Home Internet The Internet has Taken over Culture — Strike Magazines

The Internet has Taken over Culture — Strike Magazines

It’s hard to explain internet culture to people who haven’t experienced it. The entire premise of trying to explain a meme to our parents’ generation is an experience so universal that it’s become a meme itself. Even the phrase “meme” is an outdated one. Merriam-Webster defines a meme as “an amusing or interesting item (such as a captioned picture or video) or genre of items that is spread widely online, especially through social media,” but at this point in culture, only half of the content we’re consuming online can be classified as such. Yes, we’re looking at things that make us laugh, but we’re also looking at things that make us feel sad, affirmed, hopeful, overwhelmed, connected or angry. Now, we don’t only get our humor hand-delivered through the internet, but we can be made to feel any emotion. 

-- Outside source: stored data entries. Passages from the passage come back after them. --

-- ==== Sys2Proof/Machine/LegControl.lean ====
section
/-! DEFINITION. The leg controllers (Section 2): states and transitions, attempts and fallback, the loss relay, notices and
counters, and the end of the scans of a leg that leaves CARRYING. -/

namespace Sys2Proof.Machine

/-! ### Scans of a leg (Section 6.4) -/

/-- The lane side a page's scan is of (R115). -/
def State.scanSide (s : State) (p : PageId) : LaneSide := s.sideOf (s.page p).lane (s.page p).side

/-- R120, R121, R122: the running scan of a page ends: the page HELD with its outcome, the eye monitor IDLE, then the
result, the status and DONE in the slot. -/
def State.endScan (s : State) (p : PageId) (slot : SlotId) (o : ScanOutcome) (st : Status) : State :=
  let s := (s.modPage p (fun c => { c with state := .held, outcome := o })).modLane (s.scanSide p)
    (fun v => { v with monitor := .idle })
  s.endAwaited slot ([BitVec.ofNat 8 p.val, o.code] ++ bytes16 (s.page p).cellsDone) st

/-- R121: the scan that runs in a page, if it is of this leg, is interrupted. -/
def State.interruptScan (s : State) (l : LegId) (p : PageId) : State :=
  match (s.page p).state with
  | .busy slot _ => if (s.page p).leg = l then s.endScan p slot .interrupted .interrupted else s
  | _ => s

/-- R121: every running scan of the leg is interrupted. -/
def State.interruptScans (s : State) (l : LegId) : State :=
  allPages.foldl (fun s p => s.interruptScan l p) s

/-! ### Outcomes reported to the leg engine (R41, R155, R158) -/

/-- R158: the result of an awaited bring-up task. -/
def Leg.bringUpResult (g : Leg) : List Byte :=
  [g.state.code, g.grade.code, BitVec.ofNat 8 g.attempts, g.cause.code, flagByte g.givenUp]

/-- R41, R155: an outcome is reported; the task in the in-flight set, if there is one, finishes with the status. -/
def State.reportOutcome (s : State) (l : LegId) (st : Status) : State :=
  match (s.engine l).inFlight with
  | none => s
  | some n => (s.modEngine l (fun e => { e with inFlight := none })).endAwaited n (s.leg l).bringUpResult st

/-! ### Leaving a state -/

/-- R27, R71: one side of a leg that leaves TUNE other than for CARRYING: a RUNNING session is abandoned; a DONE or
FAILED one keeps its state and mask, and its tuners enter IDLE. -/
def State.abandonSide (s : State) (l : LegId) (side : Side) : State :=
  if ((s.leg l).side side).session = .running then
    (s.modLanes (s.memberSides l side) LaneState.abandon).modLegSide l side
      (fun d => { d with timer := none, weak := 0, session := .idle })
  else s.modLanes (s.memberSides l side) LaneState.rest

/-- R27: the sessions of a leg in TUNE are abandoned; in any other state there are none. -/
def State.abandonSessions (s : State) (l : LegId) : State :=
  if (s.leg l).state = .tune then (s.abandonSide l .line).abandonSide l .switch else s

/-- R46, R121: a leg that leaves CARRYING raises its notice, and its scans are interrupted. -/
def State.leaveCarrying (s : State) (l : LegId) : State :=
  if (s.leg l).state = .carrying then (s.legNotice l).interruptScans l else s

/-- R45: a relay direction is ended; its armed flag keeps its value. -/
def RelayDirection.ended (r : RelayDirection) : RelayDirection :=
  { r with delay := none, pulse := none, squelching := false }

/-- R28, R29, R33, R39: the entry into PARKED that all its causes share: the lock timer stopped, any sessions abandoned,
the relay's activity ended, the notice and the scans of a leg that was CARRYING. -/
def State.parkLeg (s : State) (l : LegId) : State :=
  ((s.abandonSessions l).leaveCarrying l).modLeg l (fun g =>
    { g.modSides (fun d => { d with relay := d.relay.ended }) with lockTimer := none, state := .parked })

/-- R33, R39: the leg gives up. -/
def State.giveUp (s : State) (l : LegId) : State :=
  (((s.parkLeg l).modLeg l (fun g => { g with intent := false, givenUp := true })).legNotice l).reportOutcome l
    .bringUpFailed

/-! ### Entering a state -/

/-- R54: a session starts on one side of a leg. -/
def State.startSession (s : State) (l : LegId) (kind : SessionKind) (side : Side) : State :=
  let g := (s.leg l).setup
  (s.modLanes (s.memberSides l side) (fun v => v.startSession g kind)).modLegSide l side
    (fun d => { d with session := .running, weak := 0, timer := some (g.sessionTimer * 100000) })

/-- R40, R55: a side that a LEG_RETUNE does not name: DONE at once, its mask kept, its tuners AGREED. -/
def State.standBySide (s : State) (l : LegId) (side : Side) : State :=
  (s.modLanes (s.memberSides l side) LaneState.standBy).modLegSide l side (fun d => { d with session := .done })

/-- R36, R40: one side at the entry into TUNE. -/
def State.enterTuneSide (s : State) (l : LegId) (kind : SessionKind) (named : List Side) (side : Side) : State :=
  if side ∈ named then s.startSession l kind side else s.standBySide l side

/-- R36: the leg enters TUNE with sessions of this kind on the named sides. -/
def State.enterTune (s : State) (l : LegId) (kind : SessionKind) (named : List Side) : State :=
  ((s.modLeg l (fun g => { g with state := .tune, kind := kind })).enterTuneSide l kind named .line).enterTuneSide l kind
    named .switch

/-- R32: with every member lane LOCKED, the lock timer stops and the leg enters TUNE with both sides running. -/
def State.tryTune (s : State) (l : LegId) : State :=
  if s.allLocked l then
    (s.modLeg l (fun g => { g with lockTimer := none })).enterTune l .bringUp [.line, .switch]
  else s

/-- R32: the leg enters ACQUIRE: the lock timer starts, and with every lane LOCKED the leg passes on to TUNE. -/
def State.enterAcquire (s : State) (l : LegId) : State :=
  (s.modLeg l (fun g => { g with state := .acquire, lockTimer := some (g.setup.lockTimeout * 1000) })).tryTune l

/-- R31: the leg enters DARK, and with every lane PRESENT passes on to ACQUIRE. -/
def State.enterDark (s : State) (l : LegId) : State :=
  let s := s.modLeg l (fun g => { g with state := .dark, lockTimer := none })
  if s.allPresent l then s.enterAcquire l else s

/-- R37, R39: the leg enters CARRYING with a grade: attempt count 0, the relay re-armed, the entry counted, the tuners
IDLE (R71), the notice, and the outcome reported. -/
def State.enterCarrying (s : State) (l : LegId) (grade : Grade) : State :=
  (((s.modLanes (s.allMemberSides l) LaneState.rest).modLeg l (fun g =>
      { g.modSides (fun d => { d with relay := { d.relay with armed := true } }) with
        state := .carrying, attempts := 0, grade := grade
        carryEntries := countUp Config.legCounterMax g.carryEntries })).legNotice l).reportOutcome l
    (match grade with
     | .full => .ok
     | .degraded => .okDegraded)

/-! ### Sessions (R37, R38, R39, R67, R68) -/

/-- R38: DEGRADED if any flag is set in either side's weak-lane mask, FULL otherwise. -/
def Leg.tunedGrade (g : Leg) : Grade := if g.line.weak = 0 ∧ g.switch.weak = 0 then .full else .degraded

/-- R67, R37: a session is DONE: its timer stops, and with the other side DONE too the leg enters CARRYING. -/
def State.sessionDone (s : State) (l : LegId) (side : Side) : State :=
  let s := s.modLegSide l side (fun d => { d with session := .done, timer := none })
  if ((s.leg l).side (otherSide side)).session = .done then s.enterCarrying l (s.leg l).tunedGrade else s

/-- R39: the leg follows its fallback. -/
def State.fallBack (s : State) (l : LegId) : State :=
  match (s.leg l).setup.fallback with
  | .carry => s.enterCarrying l .degraded
  | .retry =>
    let s := (s.abandonSessions l).modLeg l (fun g => { g with attempts := g.attempts + 1 })
    if (s.leg l).attempts < (s.leg l).setup.attemptLimit then s.enterAcquire l else s.giveUp l
  | .park =>
    (((s.parkLeg l).modLeg l (fun g => { g with intent := false })).legNotice l).reportOutcome l .bringUpFailed

/-- R39: the other side of a failed session: abandoned if RUNNING, a DONE one left as it is. -/
def State.abandonRunning (s : State) (l : LegId) (side : Side) : State :=
  if ((s.leg l).side side).session = .running then s.abandonSide l side else s

/-- R68, R39: the running session of a side fails with a cause, and the leg follows its fallback. -/
def State.sessionFailed (s : State) (l : LegId) (side : Side) (cause : FailureCause) : State :=
  let s := (s.modLanes (s.memberSides l side) LaneState.failSession).modLegSide l side
    (fun d => { d with session := .failed, timer := none })
  let s := s.modLeg l (fun g =>
    { g with cause := cause, failedSessions := countUp Config.legCounterMax g.failedSessions })
  (s.abandonRunning l (otherSide side)).fallBack l

/-! ### The loss relay (R42 to R45) -/

/-- Change one relay direction: the one that watches the named side. -/
def State.modRelay (s : State) (l : LegId) (watched : Side) (f : RelayDirection → RelayDirection) : State :=
  s.modLegSide l watched (fun d => { d with relay := f d.relay })

/-- R43, R44: expiry of the delay timer of the direction that watches a side. -/
def State.relayExpire (s : State) (l : LegId) (watched : Side) : State :=
  match (s.leg l).setup.relayMode with
  | .off => s.modRelay l watched (fun r => { r with delay := none })
  | .follow =>
    let complete := s.sidePresent l watched
    s.modRelay l watched (fun r => { r with delay := none, squelching := r.squelching || !complete })
  | .pulse =>
    let width := (s.leg l).setup.pulseWidth
    s.modRelay l watched (fun r => { r with delay := none, squelching := true, pulse := some (width * 1000) })

/-- R43, R44: the delay timer starts; a delay of 0 ms expires at the trigger itself. -/
def State.relayStart (s : State) (l : LegId) (watched : Side) : State :=
  let delay := (s.leg l).setup.relayDelay
  if delay = 0 then s.relayExpire l watched
  else s.modRelay l watched (fun r => { r with delay := some (delay * 1000) })

/-- R42 to R44: the trigger of the direction that watches a side: a member lane of it became ABSENT. -/
def State.relayTrigger (s : State) (l : LegId) (watched : Side) : State :=
  let r := ((s.leg l).side watched).relay
  match (s.leg l).setup.relayMode with
  | .off => s
  | .follow => if r.delay.isNone && !r.squelching then s.relayStart l watched else s
  | .pulse =>
    if r.armed && r.delay.isNone && r.pulse.isNone then
      (s.modRelay l watched (fun r => { r with armed := false })).relayStart l watched
    else s

/-- R43, R44: the release of the direction that watches a side: the side is fully PRESENT again. -/
def State.relayRelease (s : State) (l : LegId) (watched : Side) : State :=
  match (s.leg l).setup.relayMode with
  | .off => s
  | .follow => s.modRelay l watched (fun r => { r with delay := none, squelching := false })
  | .pulse => s.modRelay l watched (fun r => { r with delay := none })

/-! ### Presence and lock events (R16, R31 to R35) -/

/-- R34: a presence loss: in ACQUIRE, TUNE and CARRYING the leg enters DARK. -/
def State.legPresenceLoss (s : State) (l : LegId) : State :=
  match (s.leg l).state with
  | .parked => s
  | .dark => s
  | _ =>
    (((s.abandonSessions l).leaveCarrying l).modLeg l (fun g =>
      { g with presenceLosses := countUp Config.legCounterMax g.presenceLosses })).enterDark l

/-- R31: a change to PRESENT that leaves every member lane PRESENT sends a leg in DARK to ACQUIRE. -/
def State.legPresenceGain (s : State) (l : LegId) : State :=
  if (s.leg l).state = .dark ∧ s.allPresent l then s.enterAcquire l else s

/-- R19, R46: a wake-watch notice, if the leg is PARKED with wake watch on. -/
def State.wakeWatch (s : State) (l : LegId) : State :=
  if (s.leg l).state = .parked ∧ (s.leg l).setup.wakeWatch then s.legNotice l else s

/-- R16: the presence event of a lane side that became ABSENT: the drop is counted (R17), the receiver becomes UNLOCKED
(R1), and the leg controller and the relay take it. -/
def State.becomeAbsent (s : State) (x : LaneSide) : State :=
  let l := s.legOf x
  let s := s.modLane x (fun v =>
    { v with presence := { v.presence with qualified := false }, locked := false
             counters := { v.counters with
               presenceDrops := countUp Config.laneCounterMax v.counters.presenceDrops } })
  let parked := (s.leg l).state = .parked
  let s := s.legPresenceLoss l
  if parked then s else s.relayTrigger l x.side

/-- R16: the presence event of a lane side that became PRESENT. -/
def State.becomePresent (s : State) (x : LaneSide) : State :=
  let l := s.legOf x
  let s := s.modLane x (fun v => { v with presence := { v.presence with qualified := true } })
  let s := s.legPresenceGain l
  if s.sidePresent l x.side then s.relayRelease l x.side else s

/-- R15, R16: the qualified presence takes the raw detect's value, and its users take the event; an unmasked lane side
of a PARKED leg with wake watch on raises the notice (R19). -/
def State.presenceEvent (s : State) (x : LaneSide) : State :=
  let p := (s.lane x).presence
  let s := s.modLane x (fun v => { v with presence := { v.presence with timer := none } })
  if p.raw = p.qualified then s
  else
    let s := if p.raw then s.becomePresent x else s.becomeAbsent x
    if (s.lane x).mask.timer.isNone then s.wakeWatch (s.legOf x) else s

/-- R1, R32: a receiver becomes LOCKED; the lock event that completes a leg in ACQUIRE sends it to TUNE. -/
def State.lockEvent (s : State) (x : LaneSide) : State :=
  let s := s.modLane x (fun v => { v with locked := true })
  if (s.leg (s.legOf x)).state = .acquire then s.tryTune (s.legOf x) else s

/-- R35, R124: a lock loss: from TUNE and CARRYING the leg enters ACQUIRE and the loss is counted. -/
def State.unlockEvent (s : State) (x : LaneSide) : State :=
  let l := s.legOf x
  let s := s.modLane x (fun v => { v with locked := false })
  let lost (s : State) : State :=
    (((s.modLane x (fun v => { v with counters := { v.counters with
        lockLosses := countUp Config.laneCounterMax v.counters.lockLosses } })).abandonSessions l).leaveCarrying
      l).enterAcquire l
  match (s.leg l).state with
  | .tune => lost s
  | .carrying => lost s
  | _ => s

/-- R33: expiry of the lock timer. -/
def State.lockTimerExpire (s : State) (l : LegId) : State :=
  let s := s.modLeg l (fun g => { g with attempts := g.attempts + 1, cause := .lockTimeout, lockTimer := none })
  if (s.leg l).attempts < (s.leg l).setup.attemptLimit then
    s.modLeg l (fun g => { g with lockTimer := some (g.setup.lockTimeout * 1000) })
  else s.giveUp l

/-! ### Tasks executed against the leg controller (R26, R28, R40) -/

/-- R26, R172: the leg takes intent 1, attempt count 0 and given-up 0. -/
def State.takeIntent (s : State) (l : LegId) : State :=
  s.modLeg l (fun g => { g with intent := true, attempts := 0, givenUp := false })

/-- R28: LEG_PARK at the leg controller: intent 0; a leg not PARKED parks and reports "parked by task". -/
def State.parkByTask (s : State) (l : LegId) : State :=
  let s := s.modLeg l (fun g => { g with intent := false })
  if (s.leg l).state = .parked then s else (s.parkLeg l).reportOutcome l .superseded

/-- R29: LOW effective power at the leg controller: intent kept, "parked by power" reported. -/
def State.parkByPower (s : State) (l : LegId) : State :=
  if (s.leg l).state = .parked then s else (s.parkLeg l).reportOutcome l .superseded

/-- R40: LEG_RETUNE on a CARRYING leg. -/
def State.retune (s : State) (l : LegId) (named : List Side) : State :=
  (s.leaveCarrying l).enterTune l .retune named

end Sys2Proof.Machine
end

Of course, the dilemma of explaining internet culture to people outside of it is rapidly becoming irrelevant, as each successive generation is only becoming more and more immersed in the online world. When I was in elementary school the iPad was just released, but some elementary kids now are issued individual rental iPads through their school to do homework on. I was forced to listen to (even outdated at the time) lectures about online safety when I was in middle school— middle schoolers now are encouraged to become YouTubers as a “side hustle.” 

Even as I’m writing this I know I risk sounding like a “Boomer”  —a term once used to neutrally describe a generation that now colloquially simply means anyone who is old enough to be out of touch. It doesn’t feel cool to question the online sphere that most of us exist in. And don’t get me wrong, I spend hours every day scrolling through recycled TikToks on Instagram Reels, but sometimes I catch myself looking around and wondering how we all got here, and even the more worrying question: what’s going to happen next?

An online discourse began a few years ago around the idea of an “iPad baby,” — a kid who can only be quieted by placing a glowing iPad in front of their face. People in our generation are now old enough to be conscious of the fact that maybe unlimited internet access at a young age wasn’t the best for us—  that watching grown men talk about conspiracy theories or play video games wasn’t exactly the content that 12-year-olds should be watching. People from our generation are now starting to worry about the future kids; if we think our brains are altered from constantly being online, what’s going to happen to the impressionable toddlers already learning how to scroll through YouTube shorts?